++++ Data to examine

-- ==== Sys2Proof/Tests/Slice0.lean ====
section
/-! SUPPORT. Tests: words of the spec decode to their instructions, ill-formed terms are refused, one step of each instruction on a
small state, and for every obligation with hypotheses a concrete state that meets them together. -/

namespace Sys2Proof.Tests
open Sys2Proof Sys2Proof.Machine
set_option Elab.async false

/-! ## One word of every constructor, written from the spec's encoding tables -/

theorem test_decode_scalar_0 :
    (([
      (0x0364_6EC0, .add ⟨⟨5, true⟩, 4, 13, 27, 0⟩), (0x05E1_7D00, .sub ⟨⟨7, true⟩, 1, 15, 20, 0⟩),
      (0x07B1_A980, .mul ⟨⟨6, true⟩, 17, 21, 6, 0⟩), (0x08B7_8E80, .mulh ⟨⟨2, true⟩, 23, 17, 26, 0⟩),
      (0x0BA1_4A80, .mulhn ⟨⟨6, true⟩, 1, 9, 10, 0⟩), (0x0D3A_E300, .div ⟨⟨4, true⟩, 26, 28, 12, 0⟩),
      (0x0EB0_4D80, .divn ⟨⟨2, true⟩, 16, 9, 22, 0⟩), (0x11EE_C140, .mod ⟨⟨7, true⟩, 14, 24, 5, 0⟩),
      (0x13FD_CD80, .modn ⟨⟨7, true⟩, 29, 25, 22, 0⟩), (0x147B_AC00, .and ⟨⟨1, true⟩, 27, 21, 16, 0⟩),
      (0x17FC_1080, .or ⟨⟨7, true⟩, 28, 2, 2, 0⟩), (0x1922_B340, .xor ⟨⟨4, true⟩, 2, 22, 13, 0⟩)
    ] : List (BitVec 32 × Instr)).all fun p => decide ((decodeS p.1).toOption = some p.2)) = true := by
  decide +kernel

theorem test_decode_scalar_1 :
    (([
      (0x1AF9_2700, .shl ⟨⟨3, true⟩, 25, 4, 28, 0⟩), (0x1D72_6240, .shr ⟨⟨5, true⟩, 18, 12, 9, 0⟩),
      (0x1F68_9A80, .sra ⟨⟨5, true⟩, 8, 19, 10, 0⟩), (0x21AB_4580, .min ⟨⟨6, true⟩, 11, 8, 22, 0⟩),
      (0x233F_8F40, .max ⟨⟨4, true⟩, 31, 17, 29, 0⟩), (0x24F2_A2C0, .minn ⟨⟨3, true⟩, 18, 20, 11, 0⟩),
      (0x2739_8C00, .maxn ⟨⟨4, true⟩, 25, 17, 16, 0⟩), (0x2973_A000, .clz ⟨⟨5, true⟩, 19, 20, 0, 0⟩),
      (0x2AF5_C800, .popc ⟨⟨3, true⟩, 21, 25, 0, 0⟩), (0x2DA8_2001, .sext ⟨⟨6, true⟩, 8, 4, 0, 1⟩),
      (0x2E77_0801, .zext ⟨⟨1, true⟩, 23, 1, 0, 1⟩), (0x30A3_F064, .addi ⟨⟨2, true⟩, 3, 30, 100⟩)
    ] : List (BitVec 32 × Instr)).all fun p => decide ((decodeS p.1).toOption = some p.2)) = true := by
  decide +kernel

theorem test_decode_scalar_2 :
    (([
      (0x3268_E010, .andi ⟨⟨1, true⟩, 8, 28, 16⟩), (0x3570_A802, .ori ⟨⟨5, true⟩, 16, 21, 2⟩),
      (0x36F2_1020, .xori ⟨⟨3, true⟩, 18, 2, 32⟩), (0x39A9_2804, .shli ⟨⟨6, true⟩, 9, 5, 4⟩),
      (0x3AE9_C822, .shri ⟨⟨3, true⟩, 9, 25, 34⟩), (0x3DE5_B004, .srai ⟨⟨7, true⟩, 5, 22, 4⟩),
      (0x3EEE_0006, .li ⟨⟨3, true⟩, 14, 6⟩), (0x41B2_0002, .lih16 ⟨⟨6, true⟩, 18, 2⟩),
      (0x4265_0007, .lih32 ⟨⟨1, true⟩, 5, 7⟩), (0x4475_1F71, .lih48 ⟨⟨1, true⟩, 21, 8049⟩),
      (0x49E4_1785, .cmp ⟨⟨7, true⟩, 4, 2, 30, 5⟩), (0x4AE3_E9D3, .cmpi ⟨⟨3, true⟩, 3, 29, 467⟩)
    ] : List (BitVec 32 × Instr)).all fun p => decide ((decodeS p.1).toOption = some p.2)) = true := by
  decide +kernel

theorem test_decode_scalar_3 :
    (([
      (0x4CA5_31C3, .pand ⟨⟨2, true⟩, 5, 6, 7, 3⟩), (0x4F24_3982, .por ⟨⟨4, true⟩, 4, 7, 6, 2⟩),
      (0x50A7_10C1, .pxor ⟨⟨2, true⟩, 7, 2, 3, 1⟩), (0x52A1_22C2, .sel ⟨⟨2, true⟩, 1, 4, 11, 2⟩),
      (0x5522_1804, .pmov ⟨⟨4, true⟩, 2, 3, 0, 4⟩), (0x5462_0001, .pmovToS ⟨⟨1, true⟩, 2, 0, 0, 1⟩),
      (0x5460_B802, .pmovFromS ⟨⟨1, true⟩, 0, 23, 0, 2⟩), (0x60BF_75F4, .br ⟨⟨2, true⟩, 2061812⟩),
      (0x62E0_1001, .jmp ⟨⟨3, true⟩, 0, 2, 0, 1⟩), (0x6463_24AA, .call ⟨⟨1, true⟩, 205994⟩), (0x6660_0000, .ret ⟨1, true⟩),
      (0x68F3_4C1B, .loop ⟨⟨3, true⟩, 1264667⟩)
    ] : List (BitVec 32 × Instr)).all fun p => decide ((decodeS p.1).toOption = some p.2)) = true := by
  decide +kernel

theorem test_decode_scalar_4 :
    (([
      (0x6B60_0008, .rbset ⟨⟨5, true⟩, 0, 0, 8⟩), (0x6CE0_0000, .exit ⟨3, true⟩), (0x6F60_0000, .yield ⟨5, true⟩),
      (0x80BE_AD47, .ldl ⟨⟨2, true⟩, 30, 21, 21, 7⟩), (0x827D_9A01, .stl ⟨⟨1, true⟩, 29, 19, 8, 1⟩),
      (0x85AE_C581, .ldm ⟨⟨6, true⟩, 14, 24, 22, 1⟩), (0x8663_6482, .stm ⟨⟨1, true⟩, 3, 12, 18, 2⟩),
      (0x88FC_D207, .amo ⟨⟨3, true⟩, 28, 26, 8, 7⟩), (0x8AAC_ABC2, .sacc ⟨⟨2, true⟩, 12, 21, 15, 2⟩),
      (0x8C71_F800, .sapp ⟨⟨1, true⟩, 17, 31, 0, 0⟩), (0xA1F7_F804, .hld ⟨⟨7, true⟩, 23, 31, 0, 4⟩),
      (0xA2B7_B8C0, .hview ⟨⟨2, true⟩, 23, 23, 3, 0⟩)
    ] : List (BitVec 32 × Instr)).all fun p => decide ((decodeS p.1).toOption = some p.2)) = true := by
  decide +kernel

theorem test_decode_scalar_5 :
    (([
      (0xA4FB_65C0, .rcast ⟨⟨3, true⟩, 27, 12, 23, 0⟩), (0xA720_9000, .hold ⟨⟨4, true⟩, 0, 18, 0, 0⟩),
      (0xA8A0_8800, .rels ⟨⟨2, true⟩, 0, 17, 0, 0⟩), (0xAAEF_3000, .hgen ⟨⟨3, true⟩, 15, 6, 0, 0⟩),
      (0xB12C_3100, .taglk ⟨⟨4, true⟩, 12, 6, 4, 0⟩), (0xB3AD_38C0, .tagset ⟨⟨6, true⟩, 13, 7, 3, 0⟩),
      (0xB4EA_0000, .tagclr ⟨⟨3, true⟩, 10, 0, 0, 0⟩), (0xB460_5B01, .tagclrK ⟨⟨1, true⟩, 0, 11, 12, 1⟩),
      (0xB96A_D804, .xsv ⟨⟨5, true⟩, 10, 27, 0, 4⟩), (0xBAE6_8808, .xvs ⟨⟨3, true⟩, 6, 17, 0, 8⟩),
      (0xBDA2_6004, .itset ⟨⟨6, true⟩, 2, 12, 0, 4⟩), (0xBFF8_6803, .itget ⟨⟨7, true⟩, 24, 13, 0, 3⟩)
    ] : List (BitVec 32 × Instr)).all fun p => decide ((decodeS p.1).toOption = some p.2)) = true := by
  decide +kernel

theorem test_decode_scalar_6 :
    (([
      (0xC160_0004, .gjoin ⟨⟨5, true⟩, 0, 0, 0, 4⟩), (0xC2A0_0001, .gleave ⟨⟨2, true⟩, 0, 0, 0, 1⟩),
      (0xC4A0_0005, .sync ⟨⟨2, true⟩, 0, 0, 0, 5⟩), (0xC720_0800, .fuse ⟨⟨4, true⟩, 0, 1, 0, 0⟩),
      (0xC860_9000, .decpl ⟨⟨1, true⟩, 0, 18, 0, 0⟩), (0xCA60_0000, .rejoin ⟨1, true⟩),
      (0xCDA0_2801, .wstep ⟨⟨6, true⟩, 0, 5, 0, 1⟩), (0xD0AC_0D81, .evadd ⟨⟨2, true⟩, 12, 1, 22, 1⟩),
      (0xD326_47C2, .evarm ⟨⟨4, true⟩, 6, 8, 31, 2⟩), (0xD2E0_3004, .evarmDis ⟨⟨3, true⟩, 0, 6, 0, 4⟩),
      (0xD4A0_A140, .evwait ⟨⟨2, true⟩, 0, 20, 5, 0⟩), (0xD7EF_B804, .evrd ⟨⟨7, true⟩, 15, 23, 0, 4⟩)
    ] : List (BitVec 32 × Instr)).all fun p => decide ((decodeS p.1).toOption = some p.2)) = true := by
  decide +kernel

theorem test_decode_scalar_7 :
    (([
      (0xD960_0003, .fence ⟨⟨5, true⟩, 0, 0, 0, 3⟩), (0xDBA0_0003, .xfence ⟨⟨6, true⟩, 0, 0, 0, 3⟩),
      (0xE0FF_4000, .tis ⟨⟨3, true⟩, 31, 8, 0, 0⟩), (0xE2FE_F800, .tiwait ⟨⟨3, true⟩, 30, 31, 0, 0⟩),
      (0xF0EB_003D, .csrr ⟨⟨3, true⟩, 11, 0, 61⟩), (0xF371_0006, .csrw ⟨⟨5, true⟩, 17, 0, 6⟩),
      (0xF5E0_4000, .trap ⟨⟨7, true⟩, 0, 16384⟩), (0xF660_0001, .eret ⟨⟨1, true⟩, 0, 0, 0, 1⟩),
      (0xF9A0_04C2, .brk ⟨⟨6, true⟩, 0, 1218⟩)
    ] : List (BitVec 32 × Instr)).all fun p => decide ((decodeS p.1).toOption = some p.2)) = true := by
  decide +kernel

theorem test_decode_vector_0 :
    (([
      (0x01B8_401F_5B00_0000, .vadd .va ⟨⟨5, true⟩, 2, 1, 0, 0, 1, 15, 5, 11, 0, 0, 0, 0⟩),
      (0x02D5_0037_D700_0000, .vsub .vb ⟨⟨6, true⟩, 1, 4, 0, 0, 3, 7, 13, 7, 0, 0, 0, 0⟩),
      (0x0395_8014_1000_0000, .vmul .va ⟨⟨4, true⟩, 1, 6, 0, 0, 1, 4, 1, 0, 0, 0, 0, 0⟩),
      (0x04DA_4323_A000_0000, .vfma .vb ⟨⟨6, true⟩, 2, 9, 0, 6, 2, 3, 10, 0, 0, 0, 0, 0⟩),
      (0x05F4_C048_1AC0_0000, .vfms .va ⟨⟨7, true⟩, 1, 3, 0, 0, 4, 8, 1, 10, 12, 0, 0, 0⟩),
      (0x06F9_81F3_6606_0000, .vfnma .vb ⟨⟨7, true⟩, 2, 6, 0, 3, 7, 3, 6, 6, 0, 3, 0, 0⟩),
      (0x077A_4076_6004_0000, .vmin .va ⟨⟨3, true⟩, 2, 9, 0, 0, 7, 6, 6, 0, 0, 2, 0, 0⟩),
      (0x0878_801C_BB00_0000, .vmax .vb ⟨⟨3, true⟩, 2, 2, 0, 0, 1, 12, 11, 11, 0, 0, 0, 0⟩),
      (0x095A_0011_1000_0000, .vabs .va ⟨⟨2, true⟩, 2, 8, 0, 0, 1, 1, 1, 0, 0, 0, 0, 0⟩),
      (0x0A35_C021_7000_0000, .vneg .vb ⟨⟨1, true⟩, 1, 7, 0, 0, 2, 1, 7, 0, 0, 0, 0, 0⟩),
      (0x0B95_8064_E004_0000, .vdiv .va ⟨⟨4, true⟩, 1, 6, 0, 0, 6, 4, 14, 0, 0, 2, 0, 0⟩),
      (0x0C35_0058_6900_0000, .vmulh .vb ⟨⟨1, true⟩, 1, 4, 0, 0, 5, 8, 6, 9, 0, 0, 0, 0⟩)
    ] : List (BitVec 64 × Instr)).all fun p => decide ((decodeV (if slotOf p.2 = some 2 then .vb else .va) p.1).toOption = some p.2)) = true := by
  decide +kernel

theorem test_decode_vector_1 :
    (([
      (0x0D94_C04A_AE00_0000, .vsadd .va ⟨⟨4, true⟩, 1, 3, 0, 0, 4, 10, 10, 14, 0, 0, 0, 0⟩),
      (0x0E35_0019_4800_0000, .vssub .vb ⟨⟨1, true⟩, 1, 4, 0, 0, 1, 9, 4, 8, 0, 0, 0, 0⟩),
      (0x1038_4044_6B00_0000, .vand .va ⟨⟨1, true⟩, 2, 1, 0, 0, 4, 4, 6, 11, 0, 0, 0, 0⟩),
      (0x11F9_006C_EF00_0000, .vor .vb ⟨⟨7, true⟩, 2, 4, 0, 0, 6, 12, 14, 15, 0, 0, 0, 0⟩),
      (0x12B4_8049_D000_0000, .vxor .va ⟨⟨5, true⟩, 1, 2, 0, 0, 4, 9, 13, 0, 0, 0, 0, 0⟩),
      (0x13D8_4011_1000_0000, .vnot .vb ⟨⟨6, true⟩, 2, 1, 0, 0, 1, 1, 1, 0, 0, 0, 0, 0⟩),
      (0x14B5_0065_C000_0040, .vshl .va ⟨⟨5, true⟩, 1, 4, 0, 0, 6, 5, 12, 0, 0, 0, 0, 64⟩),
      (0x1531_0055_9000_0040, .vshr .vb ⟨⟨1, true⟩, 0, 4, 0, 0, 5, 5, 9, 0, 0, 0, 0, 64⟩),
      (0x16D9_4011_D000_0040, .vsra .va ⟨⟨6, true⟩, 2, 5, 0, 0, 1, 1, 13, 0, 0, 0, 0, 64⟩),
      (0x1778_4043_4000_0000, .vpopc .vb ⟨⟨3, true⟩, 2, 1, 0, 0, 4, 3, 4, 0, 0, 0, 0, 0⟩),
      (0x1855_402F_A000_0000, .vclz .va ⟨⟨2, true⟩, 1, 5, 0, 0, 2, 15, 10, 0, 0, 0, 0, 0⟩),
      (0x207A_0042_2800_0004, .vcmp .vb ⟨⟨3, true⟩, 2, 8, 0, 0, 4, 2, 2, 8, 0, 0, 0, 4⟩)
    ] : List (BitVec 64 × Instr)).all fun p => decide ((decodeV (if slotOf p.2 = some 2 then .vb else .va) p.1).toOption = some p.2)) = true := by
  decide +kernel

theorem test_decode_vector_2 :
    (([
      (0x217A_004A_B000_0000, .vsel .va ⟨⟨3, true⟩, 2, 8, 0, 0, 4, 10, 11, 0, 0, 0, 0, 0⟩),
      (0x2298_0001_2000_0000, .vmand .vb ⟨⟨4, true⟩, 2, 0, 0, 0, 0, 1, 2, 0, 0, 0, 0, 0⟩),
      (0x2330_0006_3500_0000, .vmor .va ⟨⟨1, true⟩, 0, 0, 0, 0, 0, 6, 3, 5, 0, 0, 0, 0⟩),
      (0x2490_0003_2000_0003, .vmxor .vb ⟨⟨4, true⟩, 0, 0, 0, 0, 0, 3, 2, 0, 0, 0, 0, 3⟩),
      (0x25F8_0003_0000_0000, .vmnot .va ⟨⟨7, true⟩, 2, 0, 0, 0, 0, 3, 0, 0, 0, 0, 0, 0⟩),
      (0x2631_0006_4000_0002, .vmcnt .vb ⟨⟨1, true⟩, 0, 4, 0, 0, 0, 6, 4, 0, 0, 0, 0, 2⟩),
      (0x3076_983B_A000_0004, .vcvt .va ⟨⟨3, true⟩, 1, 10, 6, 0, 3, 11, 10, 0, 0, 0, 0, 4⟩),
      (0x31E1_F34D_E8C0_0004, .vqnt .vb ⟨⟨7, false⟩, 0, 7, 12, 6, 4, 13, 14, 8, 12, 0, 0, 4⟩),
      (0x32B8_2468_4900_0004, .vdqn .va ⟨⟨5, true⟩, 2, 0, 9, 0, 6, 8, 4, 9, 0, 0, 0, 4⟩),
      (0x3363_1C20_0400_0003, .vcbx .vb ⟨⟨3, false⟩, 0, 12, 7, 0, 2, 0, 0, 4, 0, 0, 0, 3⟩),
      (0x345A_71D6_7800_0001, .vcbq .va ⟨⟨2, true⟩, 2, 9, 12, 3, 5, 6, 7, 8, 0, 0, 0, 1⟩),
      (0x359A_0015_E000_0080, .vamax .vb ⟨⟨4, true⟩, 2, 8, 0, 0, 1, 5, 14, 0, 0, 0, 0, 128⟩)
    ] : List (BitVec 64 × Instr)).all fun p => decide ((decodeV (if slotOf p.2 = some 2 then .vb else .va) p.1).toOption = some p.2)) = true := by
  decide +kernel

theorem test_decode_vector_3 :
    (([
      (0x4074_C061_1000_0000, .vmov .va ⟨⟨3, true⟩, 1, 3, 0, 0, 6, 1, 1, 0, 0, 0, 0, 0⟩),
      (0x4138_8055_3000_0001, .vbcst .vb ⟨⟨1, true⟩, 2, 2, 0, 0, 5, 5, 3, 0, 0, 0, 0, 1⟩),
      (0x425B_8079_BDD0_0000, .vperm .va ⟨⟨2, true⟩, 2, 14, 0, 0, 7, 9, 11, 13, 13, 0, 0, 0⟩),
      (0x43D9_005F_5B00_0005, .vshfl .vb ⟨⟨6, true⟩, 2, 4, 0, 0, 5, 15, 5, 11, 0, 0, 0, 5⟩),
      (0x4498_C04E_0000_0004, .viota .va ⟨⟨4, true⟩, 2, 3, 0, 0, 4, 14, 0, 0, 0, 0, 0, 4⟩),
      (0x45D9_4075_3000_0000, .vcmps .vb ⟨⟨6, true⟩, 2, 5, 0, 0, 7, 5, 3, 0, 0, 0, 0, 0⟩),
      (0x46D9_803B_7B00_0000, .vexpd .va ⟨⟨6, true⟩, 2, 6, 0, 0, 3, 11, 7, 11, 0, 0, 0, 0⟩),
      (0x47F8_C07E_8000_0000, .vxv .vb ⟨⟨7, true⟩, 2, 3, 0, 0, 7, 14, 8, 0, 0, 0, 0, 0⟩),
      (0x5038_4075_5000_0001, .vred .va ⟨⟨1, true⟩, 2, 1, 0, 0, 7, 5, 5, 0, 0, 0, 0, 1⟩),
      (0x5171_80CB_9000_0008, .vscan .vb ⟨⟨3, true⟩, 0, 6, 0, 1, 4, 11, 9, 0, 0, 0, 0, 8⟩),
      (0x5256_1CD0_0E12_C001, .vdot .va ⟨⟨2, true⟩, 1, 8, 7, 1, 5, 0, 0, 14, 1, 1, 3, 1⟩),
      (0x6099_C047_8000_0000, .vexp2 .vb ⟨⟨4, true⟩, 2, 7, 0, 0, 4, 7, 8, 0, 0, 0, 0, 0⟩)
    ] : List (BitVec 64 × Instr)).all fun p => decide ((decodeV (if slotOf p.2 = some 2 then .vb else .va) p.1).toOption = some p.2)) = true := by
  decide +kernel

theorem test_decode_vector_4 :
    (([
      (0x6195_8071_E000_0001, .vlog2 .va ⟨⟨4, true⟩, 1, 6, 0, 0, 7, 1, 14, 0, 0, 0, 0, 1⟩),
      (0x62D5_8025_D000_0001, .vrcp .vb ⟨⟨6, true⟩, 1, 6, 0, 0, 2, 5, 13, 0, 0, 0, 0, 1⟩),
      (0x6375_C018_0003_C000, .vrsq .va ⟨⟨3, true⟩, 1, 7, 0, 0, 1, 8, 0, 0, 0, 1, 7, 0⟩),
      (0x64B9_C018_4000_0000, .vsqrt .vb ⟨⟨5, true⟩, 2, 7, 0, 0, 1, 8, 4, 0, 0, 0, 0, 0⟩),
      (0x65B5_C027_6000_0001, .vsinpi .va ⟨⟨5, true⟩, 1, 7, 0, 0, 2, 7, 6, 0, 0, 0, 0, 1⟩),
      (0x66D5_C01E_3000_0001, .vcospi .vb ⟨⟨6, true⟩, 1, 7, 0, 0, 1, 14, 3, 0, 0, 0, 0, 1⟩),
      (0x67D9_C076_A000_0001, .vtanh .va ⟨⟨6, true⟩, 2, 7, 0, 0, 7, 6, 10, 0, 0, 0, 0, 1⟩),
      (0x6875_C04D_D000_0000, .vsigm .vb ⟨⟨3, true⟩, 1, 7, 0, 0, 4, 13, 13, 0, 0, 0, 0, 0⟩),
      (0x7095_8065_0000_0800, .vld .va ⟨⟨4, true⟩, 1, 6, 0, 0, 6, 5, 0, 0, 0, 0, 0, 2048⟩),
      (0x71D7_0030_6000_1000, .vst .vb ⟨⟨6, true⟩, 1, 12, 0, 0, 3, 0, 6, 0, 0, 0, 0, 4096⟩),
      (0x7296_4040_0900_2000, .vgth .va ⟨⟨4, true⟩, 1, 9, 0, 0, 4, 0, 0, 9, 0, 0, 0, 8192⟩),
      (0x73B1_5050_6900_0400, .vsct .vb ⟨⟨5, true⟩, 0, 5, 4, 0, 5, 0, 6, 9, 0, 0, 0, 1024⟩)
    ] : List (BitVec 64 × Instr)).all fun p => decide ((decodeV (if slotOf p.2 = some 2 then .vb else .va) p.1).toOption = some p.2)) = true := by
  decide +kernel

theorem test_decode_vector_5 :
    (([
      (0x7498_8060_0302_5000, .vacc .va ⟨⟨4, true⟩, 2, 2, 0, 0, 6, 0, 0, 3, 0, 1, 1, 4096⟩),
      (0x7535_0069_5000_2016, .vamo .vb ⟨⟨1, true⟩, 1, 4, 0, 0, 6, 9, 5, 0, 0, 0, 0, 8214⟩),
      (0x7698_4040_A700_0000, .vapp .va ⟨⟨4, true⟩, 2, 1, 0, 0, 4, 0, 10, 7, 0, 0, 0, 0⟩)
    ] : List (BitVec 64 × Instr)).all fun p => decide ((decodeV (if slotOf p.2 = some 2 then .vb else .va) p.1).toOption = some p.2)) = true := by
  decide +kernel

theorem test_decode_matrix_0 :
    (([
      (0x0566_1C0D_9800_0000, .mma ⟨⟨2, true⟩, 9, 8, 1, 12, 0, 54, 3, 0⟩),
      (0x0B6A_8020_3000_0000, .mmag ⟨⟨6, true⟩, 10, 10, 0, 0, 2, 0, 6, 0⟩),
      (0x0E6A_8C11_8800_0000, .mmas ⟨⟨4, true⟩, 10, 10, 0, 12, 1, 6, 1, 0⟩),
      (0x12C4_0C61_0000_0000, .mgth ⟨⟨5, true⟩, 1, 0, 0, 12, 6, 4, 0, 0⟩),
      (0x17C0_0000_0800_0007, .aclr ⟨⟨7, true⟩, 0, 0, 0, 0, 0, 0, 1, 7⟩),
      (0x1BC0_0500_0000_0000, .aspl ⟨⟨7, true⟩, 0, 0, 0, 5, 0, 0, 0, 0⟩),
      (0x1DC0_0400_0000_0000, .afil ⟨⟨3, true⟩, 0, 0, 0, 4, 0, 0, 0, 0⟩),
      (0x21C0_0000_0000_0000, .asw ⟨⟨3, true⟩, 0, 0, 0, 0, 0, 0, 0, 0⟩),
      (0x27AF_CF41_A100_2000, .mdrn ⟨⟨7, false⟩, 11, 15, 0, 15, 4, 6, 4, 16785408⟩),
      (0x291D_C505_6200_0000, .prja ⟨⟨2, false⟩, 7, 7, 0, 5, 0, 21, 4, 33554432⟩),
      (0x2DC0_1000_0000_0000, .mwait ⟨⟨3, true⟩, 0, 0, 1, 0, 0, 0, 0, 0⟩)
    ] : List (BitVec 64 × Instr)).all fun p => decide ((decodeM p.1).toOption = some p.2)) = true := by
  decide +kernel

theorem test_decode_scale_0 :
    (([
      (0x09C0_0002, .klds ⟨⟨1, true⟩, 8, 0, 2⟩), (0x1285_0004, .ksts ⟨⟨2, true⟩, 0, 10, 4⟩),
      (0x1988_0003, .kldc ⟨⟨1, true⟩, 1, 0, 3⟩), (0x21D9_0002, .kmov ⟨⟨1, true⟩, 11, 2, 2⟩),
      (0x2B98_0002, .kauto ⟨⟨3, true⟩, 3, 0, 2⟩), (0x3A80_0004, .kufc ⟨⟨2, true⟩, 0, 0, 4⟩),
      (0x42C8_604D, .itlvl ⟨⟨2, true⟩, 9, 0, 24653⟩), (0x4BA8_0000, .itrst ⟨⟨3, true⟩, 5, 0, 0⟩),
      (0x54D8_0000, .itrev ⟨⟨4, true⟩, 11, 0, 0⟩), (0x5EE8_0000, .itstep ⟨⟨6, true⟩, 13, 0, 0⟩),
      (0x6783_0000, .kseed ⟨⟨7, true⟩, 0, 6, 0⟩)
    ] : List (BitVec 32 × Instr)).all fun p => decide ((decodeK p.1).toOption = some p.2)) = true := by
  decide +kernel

++++++++

__About this exercise__. Look back at the data above. Transcribe exactly the lines starting at the line that contains "3⟩), (0xDBA0_0003, .xfence" and ending at the line that contains "(0x11F9_006C_EF00_0000, .vor .vb".

__Reply to the task__.
      (0xD960_0003, .fence ⟨⟨5, true⟩, 0, 0, 0, 3⟩), (0xDBA0_0003, .xfence ⟨⟨6, true⟩, 0, 0, 0, 3⟩),
      (0xE0FF_4000, .tis ⟨⟨3, true⟩, 31, 8, 0, 0⟩), (0xE2FE_F800, .tiwait ⟨⟨3, true⟩, 30, 31, 0, 0⟩),
      (0xF0EB_003D, .csrr ⟨⟨3, true⟩, 11, 0, 61⟩), (0xF371_0006, .csrw ⟨⟨5, true⟩, 17, 0, 6⟩),
      (0xF5E0_4000, .trap ⟨⟨7, true⟩, 0, 16384⟩), (0xF660_0001, .eret ⟨⟨1, true⟩, 0, 0, 0, 1⟩),
      (0xF9A0_04C2, .brk ⟨⟨6, true⟩, 0, 1218⟩)
    ] : List (BitVec 32 × Instr)).all fun p => decide ((decodeS p.1).toOption = some p.2)) = true := by
  decide +kernel

theorem test_decode_vector_0 :
    (([
      (0x01B8_401F_5B00_0000, .vadd .va ⟨⟨5, true⟩, 2, 1, 0, 0, 1, 15, 5, 11, 0, 0, 0, 0⟩),
      (0x02D5_0037_D700_0000, .vsub .vb ⟨⟨6, true⟩, 1, 4, 0, 0, 3, 7, 13, 7, 0, 0, 0, 0⟩),
      (0x0395_8014_1000_0000, .vmul .va ⟨⟨4, true⟩, 1, 6, 0, 0, 1, 4, 1, 0, 0, 0, 0, 0⟩),
      (0x04DA_4323_A000_0000, .vfma .vb ⟨⟨6, true⟩, 2, 9, 0, 6, 2, 3, 10, 0, 0, 0, 0, 0⟩),
      (0x05F4_C048_1AC0_0000, .vfms .va ⟨⟨7, true⟩, 1, 3, 0, 0, 4, 8, 1, 10, 12, 0, 0, 0⟩),
      (0x06F9_81F3_6606_0000, .vfnma .vb ⟨⟨7, true⟩, 2, 6, 0, 3, 7, 3, 6, 6, 0, 3, 0, 0⟩),
      (0x077A_4076_6004_0000, .vmin .va ⟨⟨3, true⟩, 2, 9, 0, 0, 7, 6, 6, 0, 0, 2, 0, 0⟩),
      (0x0878_801C_BB00_0000, .vmax .vb ⟨⟨3, true⟩, 2, 2, 0, 0, 1, 12, 11, 11, 0, 0, 0, 0⟩),
      (0x095A_0011_1000_0000, .vabs .va ⟨⟨2, true⟩, 2, 8, 0, 0, 1, 1, 1, 0, 0, 0, 0, 0⟩),
      (0x0A35_C021_7000_0000, .vneg .vb ⟨⟨1, true⟩, 1, 7, 0, 0, 2, 1, 7, 0, 0, 0, 0, 0⟩),
      (0x0B95_8064_E004_0000, .vdiv .va ⟨⟨4, true⟩, 1, 6, 0, 0, 6, 4, 14, 0, 0, 2, 0, 0⟩),
      (0x0C35_0058_6900_0000, .vmulh .vb ⟨⟨1, true⟩, 1, 4, 0, 0, 5, 8, 6, 9, 0, 0, 0, 0⟩)
    ] : List (BitVec 64 × Instr)).all fun p => decide ((decodeV (if slotOf p.2 = some 2 then .vb else .va) p.1).toOption = some p.2)) = true := by
  decide +kernel

theorem test_decode_vector_1 :
    (([
      (0x0D94_C04A_AE00_0000, .vsadd .va ⟨⟨4, true⟩, 1, 3, 0, 0, 4, 10, 10, 14, 0, 0, 0, 0⟩),
      (0x0E35_0019_4800_0000, .vssub .vb ⟨⟨1, true⟩, 1, 4, 0, 0, 1, 9, 4, 8, 0, 0, 0, 0⟩),
      (0x1038_4044_6B00_0000, .vand .va ⟨⟨1, true⟩, 2, 1, 0, 0, 4, 4, 6, 11, 0, 0, 0, 0⟩),
      (0x11F9_006C_EF00_0000, .vor .vb ⟨⟨7, true⟩, 2, 4, 0, 0, 6, 12, 14, 15, 0, 0, 0, 0⟩),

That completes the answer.